In incident mode, processors that usually filter or summarize data can be paused. This pipeline configuration change can be initiated through an API call or via a manual configuration action if needed. Using the pipeline configuration options, pipeline elements can be preconfigured to respond in any way needed, including re-routing telemetry to different destinations to help your team quickly get service reliability back on track.

Top image: The telemetry pipeline is in normal mode, sending filtered data through processors to SIEM. Bottom image: telemetry pipeline in incident mode sending data directly to SIEM

Finally, consider that you added a new data source, and unbeknownst to you, PII data such as email IDs and credit card numbers embedded in logs are being sent to your analytics systems, putting you at risk of non-compliance. A telemetry pipeline should be able to detect such sensitive data and either alert you or, even better, encrypt or redact that information automatically before it reaches any system.
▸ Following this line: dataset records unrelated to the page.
theorem countPast_kept {b s : State} (h : Kept b s) (x1) : Kept b (countPast s x1) := by
  unfold countPast
  repeat' first
      | with_reducible assumption | intro _ | with_reducible apply ite_kept | with_reducible apply foldl_kept
      | with_reducible apply modTbRegs_kept | split | dsimp only | with_reducible exact snd_kept (by assumption) (by assumption)
      | refine snd_kept (by assumption) ?_ | refine fst_kept (by assumption) ?_ | assumption

theorem countTooFar_kept {b s : State} (h : Kept b s) (x1) : Kept b (countTooFar s x1) := by
  unfold countTooFar
  repeat' first
      | with_reducible assumption | intro _ | with_reducible apply ite_kept | with_reducible apply foldl_kept
      | with_reducible apply modTbRegs_kept | split | dsimp only | with_reducible exact snd_kept (by assumption) (by assumption)
      | refine snd_kept (by assumption) ?_ | refine fst_kept (by assumption) ?_ | assumption

theorem countStepFar_kept {b s : State} (h : Kept b s) (x1) : Kept b (countStepFar s x1) := by
  unfold countStepFar
  repeat' first
      | with_reducible assumption | intro _ | with_reducible apply ite_kept | with_reducible apply foldl_kept
      | with_reducible apply modTbRegs_kept | split | dsimp only | with_reducible exact snd_kept (by assumption) (by assumption)
      | refine snd_kept (by assumption) ?_ | refine fst_kept (by assumption) ?_ | assumption

theorem countNotValid_kept {b s : State} (h : Kept b s) (x1) : Kept b (countNotValid s x1) := by
  unfold countNotValid
  repeat' first
      | with_reducible assumption | intro _ | with_reducible apply ite_kept | with_reducible apply foldl_kept
      | with_reducible apply modTbRegs_kept | split | dsimp only | with_reducible exact snd_kept (by assumption) (by assumption)
      | refine snd_kept (by assumption) ?_ | refine fst_kept (by assumption) ?_ | assumption

theorem countStepRefused_kept {b s : State} (h : Kept b s) (x1) (x2) (x3) : Kept b (countStepRefused s x1 x2 x3) := by
  unfold countStepRefused
  repeat' first
      | with_reducible assumption | intro _ | with_reducible apply ite_kept | with_reducible apply foldl_kept
      | with_reducible apply countPast_kept | with_reducible apply countStepFar_kept | split | dsimp only
      | with_reducible exact snd_kept (by assumption) (by assumption) | refine snd_kept (by assumption) ?_
      | refine fst_kept (by assumption) ?_ | assumption

theorem emitFlit_kept {b s : State} (h : Kept b s) (x1) (x2) (x3) (x4) : Kept b (emitFlit s x1 x2 x3 x4) := by
  unfold emitFlit
  repeat' first
      | with_reducible assumption | intro _ | with_reducible apply ite_kept | with_reducible apply emit_kept
      | with_reducible apply foldl_kept | split | dsimp only | with_reducible exact snd_kept (by assumption) (by assumption)
      | refine snd_kept (by assumption) ?_ | refine fst_kept (by assumption) ?_ | assumption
Telemetry pipeline configuration to detect sensitive financial data before it reaches any system

These are just a few examples of how responsive pipelines can help your business be agile, prevent bad incidents, and reduce incident resolution times. Modern telemetry pipelines must go beyond data collection, routing, and control to shift the logic into the pipeline, help detect issues, and enable timely actions.